I barely remember the last four days. This is probably the worst deadline I have had in the last several years. The work load and the work itself was so intense, I know I had some time with my family but I can’t really remember alot of it. I did not sleep enough. But it is over now and I took notes about the things I wanted to say in review.
I did not work alot on my WIP. I did spend an hour or so reviewing a recent scene that i wasn’t happy with. On reviewing it, it wasn’t as awful as I had feared but I just made a few notes about how to bring it up a few notches instead of trying to make the changes when I felt full of brain fog.
I actually feel like I need to stop researching or at least narrow my research at this point. I don’t really need to keep looking for things like agent and publishing information at this time. I will get stuck, second-guessing my own work to the point that I can’t move on with the manuscript. So, I am turning off the lit lessons and diving back into what I know happens in the world I am creating.
Probably about ten original words in the last 4 days. I have to take the “out” of the deadline excuse. Trying to be creative when every brain cell is literally burned out is not helping anyone.
I have a couple of nibbles on my ad to be a beta reader. Nothing submitted to me yet. I am still waiting to hear or receive a full manuscript, so I am still available for betas.
I saw, during my work breaks, a few interesting posts on Reddit. I even answered a couple. Unfortunately, now I can’t find any of them… What I can remember about them is one questioned “Choosing a POV” which I think really depends on the story. For myself, a story is being told to me in my head and I choose the POV that I hear in my mind. I often feel like I am being used like a transcriptionist.

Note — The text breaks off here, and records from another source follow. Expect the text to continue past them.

-- ==== Sys2Proof/Certificates/Slice0/Obligations.lean ====
section
/-! DEFINITION. The statements for the provers, from the numbered rules of spec/. A hypothesis names only the state and
the operands. Statements about a next state conclude that there is one. -/

open Sys2Proof Sys2Proof.Machine

/-- stated R85. For every code map that meets its condition: the code of a command with any P and V decodes to that
command with those operands; a code that no command has decodes to UNRECOGNIZED; and changing P and V never changes
which command a code selects. -/
def Obligations.DecodeFollowsTheCodeMap : Prop :=
    ∀ m : CodeMap, m.wellFormed = true →
    (∀ i : Instr, decodeRequest m (m.code i) i.pin i.value = .instr i) ∧
    (∀ c p v : Byte, (∀ i : Instr, m.code i ≠ c) → decodeRequest m c p v = .unrecognized c p v) ∧
    (∀ (i : Instr) (p v : Byte), ∃ j : Instr,
      decodeRequest m (m.code i) p v = .instr j ∧ m.code j = m.code i ∧ j.pin = p ∧ j.value = v)

/-- derived R80, R81, R85, 30_encoding.md section 2. For every code map that meets its condition and every instruction,
with every operand byte: the bytes the encoder writes decode to that instruction. -/
def Obligations.DecodeEncodeRoundTrip : Prop :=
    ∀ m : CodeMap, m.wellFormed = true → ∀ i : Instr, decode m (encode m i) = .request (.instr i)

/-- derived R80, R81, 30_encoding.md section 1. For every code map and every string of bytes that decodes to an
instruction, encoding the instruction gives those bytes. -/
def Obligations.EncodeDecodeRoundTrip : Prop :=
    ∀ (m : CodeMap) (bytes : List Byte) (i : Instr), decode m bytes = .request (.instr i) → encode m i = bytes

/-- derived R86, 30_encoding.md R83 (log 3: the default CMD_CODE). Under the default code map, a model's choice named in
log 3, a code decodes to UNRECOGNIZED exactly when it is 19 or more. -/
def Obligations.UnrecognizedUnderTheDefaultMap : Prop :=
    ∀ c p v : Byte, decodeRequest defaultCodes c p v = .unrecognized c p v ↔ 19 ≤ c.toNat

/-- derived R83, R89, spec/opcode_table.json (log 3: the default CMD_CODE), log 31 (none for a code of no command), log 32
(operands out of range decode). Under the default code map (log 3): seven packed words, one of each family, decode to
the instruction of their row with the operands their bytes hold. -/
def Obligations.OpcodeTableWordsDecode : Prop :=
    decodeTableWord 24 0x09C800 = some (.resetPin 200 9) ∧
    decodeTableWord 24 0x021F01 = some (.setLevel 31 2) ∧
    decodeTableWord 24 0x010D03 = some (.setMode 13 1) ∧
    decodeTableWord 24 0x020405 = some (.setPull 4 2) ∧
    decodeTableWord 24 0x000406 = some (.getEvent 4 0) ∧
    decodeTableWord 24 0xFF200B = some (.setAredge 32 255) ∧
    decodeTableWord 24 0x002A12 = some (.getLdetect 42 0) ∧
    decodeTableWord 24 0x2A0513 = none

/-- derived R63, R88, 92_eei_decisions.md D15: other lengths are refused (log 23). For every code map, a string of bytes
is refused as no packet of length n exactly when its length is n and n is not 3. -/
def Obligations.OtherLengthsAreNoPacket : Prop :=
    ∀ (m : CodeMap) (bytes : List Byte) (n : Nat), decode m bytes = .notAPacket n ↔ bytes.length = n ∧ n ≠ 3

/-- derived R90, R32, R33, 30_encoding.md section 3, log 33 (lines as data). For every code map and pin: each of the ten
mnemonics with a pin alone assembles to [CMD_CODE, pin, 0]; each of the nine with a value assembles any number v to
[CMD_CODE, pin, v]; a mode name stands for its code of R32 in SET_MODE, a pull name for its code of R33 in SET_PULL,
and true and false for 1 and 0 in the other seven setters; a raw line gives its three bytes. When the code map meets
its condition, each mnemonic's packet decodes to its command, with those operands. Lines are data and not text (log
33). -/
def Obligations.AssembledLinesDecode : Prop :=
    ∀ (m : CodeMap) (pin : Byte),
    (∀ row ∈ [(PinMnemonic.resetPin, m.resetPin), (.getLevel, m.getLevel), (.getMode, m.getMode),
        (.getEvent, m.getEvent), (.getRedge, m.getRedge), (.getFedge, m.getFedge),
        (.getAredge, m.getAredge), (.getAfedge, m.getAfedge), (.getHdetect, m.getHdetect),
        (.getLdetect, m.getLdetect)],
      assemble m (.pinForm row.1 pin) = some [row.2, pin, 0]) ∧
    (∀ row ∈ [(ValueMnemonic.setLevel, m.setLevel), (.setMode, m.setMode), (.setPull, m.setPull),
        (.setRedge, m.setRedge), (.setFedge, m.setFedge), (.setAredge, m.setAredge),
        (.setAfedge, m.setAfedge), (.setHdetect, m.setHdetect), (.setLdetect, m.setLdetect)],
      ∀ v : Byte, assemble m (.valueForm row.1 pin (.number v)) = some [row.2, pin, v]) ∧
    (∀ row ∈ [(PinMode.input, (0 : Byte)), (.output, 1), (.alt5, 2), (.alt4, 3), (.alt0, 4), (.alt1, 5), (.alt2, 6), (.alt3, 7)],
      assemble m (.valueForm .setMode pin (.mode row.1)) = some [m.setMode, pin, row.2]) ∧
    (∀ row ∈ [(PullMode.noPull, (0 : Byte)), (.pullDown, 1), (.pullUp, 2)],
      assemble m (.valueForm .setPull pin (.pull row.1)) = some [m.setPull, pin, row.2]) ∧
    (∀ row ∈ [(ValueMnemonic.setLevel, m.setLevel), (.setRedge, m.setRedge), (.setFedge, m.setFedge),
        (.setAredge, m.setAredge), (.setAfedge, m.setAfedge), (.setHdetect, m.setHdetect),
        (.setLdetect, m.setLdetect)],
      assemble m (.valueForm row.1 pin (.bool true)) = some [row.2, pin, 1] ∧
      assemble m (.valueForm row.1 pin (.bool false)) = some [row.2, pin, 0]) ∧
    (∀ b0 b1 b2 : Byte, assemble m (.pkt b0 b1 b2) = some [b0, b1, b2]) ∧
    (m.wellFormed = true →
      (∀ mn : PinMnemonic, ∃ bytes, assemble m (.pinForm mn pin) = some bytes ∧
        decode m bytes = .request (.instr (mn.instr pin)) ∧ (mn.instr pin).pin = pin ∧ (mn.instr pin).value = 0) ∧
      (∀ (mn : ValueMnemonic) (x : AsmValue) (bytes : List Byte), assemble m (.valueForm mn pin x) = some bytes →
        ∃ v, mn.operand x = some v ∧ decode m bytes = .request (.instr (mn.instr pin v)) ∧
          (mn.instr pin v).pin = pin ∧ (mn.instr pin v).value = v))

/-- stated R101. For every two-bank family and pin 0..53: locate gives the bank-0 word for pin < 32 and the bank-1 word
otherwise, with bit offset pin & 31; that offset is pin mod 32; and a bank-1 offset is at most 21. -/
def Obligations.SingleBitMapping : Prop :=
    ∀ (m : WordMap) (f : BankFamily) (pin : Byte), pin.toNat ≤ 53 →
    locate m pin (.bank f) =
      some (if pin.toNat < 32 then m.bankWord f .bank0 else m.bankWord f .bank1, (pin &&& 31).toNat) ∧
    (pin &&& 31).toNat = pin.toNat % 32 ∧
    (32 ≤ pin.toNat → (pin &&& 31).toNat ≤ 21)

/-- stated R103. For every pin 0..53: locate in FSEL gives the word of bucket pin / 10 (0..5) and the offset 3 * (pin %
10), which is at most 27 and a multiple of 3, and the field mask is 7 shifted there. -/
def Obligations.FunctionSelectMapping : Prop :=
    ∀ (m : WordMap) (pin : Byte), pin.toNat ≤ 53 →
    ∃ w, [m.fsel0, m.fsel1, m.fsel2, m.fsel3, m.fsel4, m.fsel5][pin.toNat / 10]? = some w ∧
      locate m pin .fsel = some (w, 3 * (pin.toNat % 10)) ∧
      3 * (pin.toNat % 10) ≤ 27 ∧
      fmask pin = 7#32 <<< (3 * (pin.toNat % 10))

/-- stated R105, R130. For every pin 54..255: locate gives none for every per-pin family, and each engine primitive that
takes a pin is the empty sequence of accesses, with the result 0 or false where it returns one. -/
def Obligations.InvalidPinMakesNoAccess : Prop :=
    ∀ (m : WordMap) (pin : Byte), 53 < pin.toNat →
    (∀ f : PinFamily, locate m pin f = none) ∧
    setBit m pin = .done () ∧ clearBit m pin = .done () ∧
    (∀ f : BankFamily, readBit m f pin = .done false) ∧ readField m pin = .done 0 ∧
    (∀ v : Byte, updateField m pin v = .done ()) ∧
    (∀ (f : BankFamily) (en : Bool), writeBit m f pin en = .done ()) ∧
    (∀ v : Byte, setPull m pin v = .done ()) ∧ eventDetected m pin = .done false

/-- stated R104. Every pin 0..53 lies in bucket pin / 10, buckets 0..4 holding pins 10k..10k+9 and bucket 5 pins 50..53;
two distinct valid pins have different (bucket, offset) and different (bank, bit); and so, for every word map that
meets its condition, they are located at different places in every family. -/
def Obligations.DistinctPinsShareNoPlace : Prop :=
    (∀ pin : Byte, pin.toNat ≤ 53 →
      pinBucket pin ≤ 5 ∧ 10 * pinBucket pin ≤ pin.toNat ∧ pin.toNat ≤ 10 * pinBucket pin + 9) ∧
    (∀ p q : Byte, p.toNat ≤ 53 → q.toNat ≤ 53 → p ≠ q →
      (pinBucket p, pinFieldOffset p) ≠ (pinBucket q, pinFieldOffset q) ∧ (pinBank p, pinBit p) ≠ (pinBank q, pinBit q)) ∧
    (∀ (m : WordMap) (nwords : Nat) (p q : Byte) (f : PinFamily), m.wellFormed nwords = true → p.toNat ≤ 53 →
      q.toNat ≤ 53 → p ≠ q → locate m p f ≠ locate m q f)

/-- derived R107, R125, R126, 40_mapper.md section 2, log 34 (offsets of pins above 53), 92_eei_decisions.md D8: how
enables are written and fields read (log 21). For every word x, pin and value 0..7, with j the pin's place 0..9 in its
bucket: the field read is the j-th base-8 digit of x, and the updated word is x with that digit replaced by the value,
as an equation between natural numbers. R107 speaks of pins 0..53; that the offset of a pin above 53 is given by the
same formula is the model's choice (log 34). -/
def Obligations.FieldArithmeticIsExact : Prop :=
    ∀ (x : Word) (pin value : Byte), value.toNat ≤ 7 →
    let j := pin.toNat % 10
    (wordField x (pinFieldOffset pin)).toNat = x.toNat / 8 ^ j % 8 ∧
    (updateWord x (pinFieldOffset pin) value).toNat =
      x.toNat / 8 ^ (j + 1) * 8 ^ (j + 1) + value.toNat * 8 ^ j + x.toNat % 8 ^ j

“Writing Exercises” was another post that caught my attention. I like taking news articles or every-day scenes and writing them as if they are part of a larger fiction. I also like to write mundane scenes with extreme importance on describing a single sensory experience. Like sound or feeling or taste of the scene.
When I came across “AI cliches” I was very excited to give an opinion. I believe my opinion is not only correct but I think it is a relatively popular perspective. I don’t like the overused concepts like TIn Man or Pinocchio or Robot Overlords. These are not only overused, they are ridiculous. Unless you can make a good argument in the story about what would motivate an AI to fall into these traps, I would prefer to read about how an AI as its own new and unique society or minority chooses to explore their world.
There are so many talented imaginations out there. I hope to spend more time interacting with everyone in the social media spaces.
I actually took a day off to catch up on sleep and personal life stuff. My new assignment for October is going to hopefully be less demanding. It is large and that in itself will be a challenge. I am determined to relegate my day job to staying in the 7 to 4 block of the weekdays. I want my weekends and evenings back.
Sorry it is so short and choppy today but I really still need a bunch of sleep. Cya soon!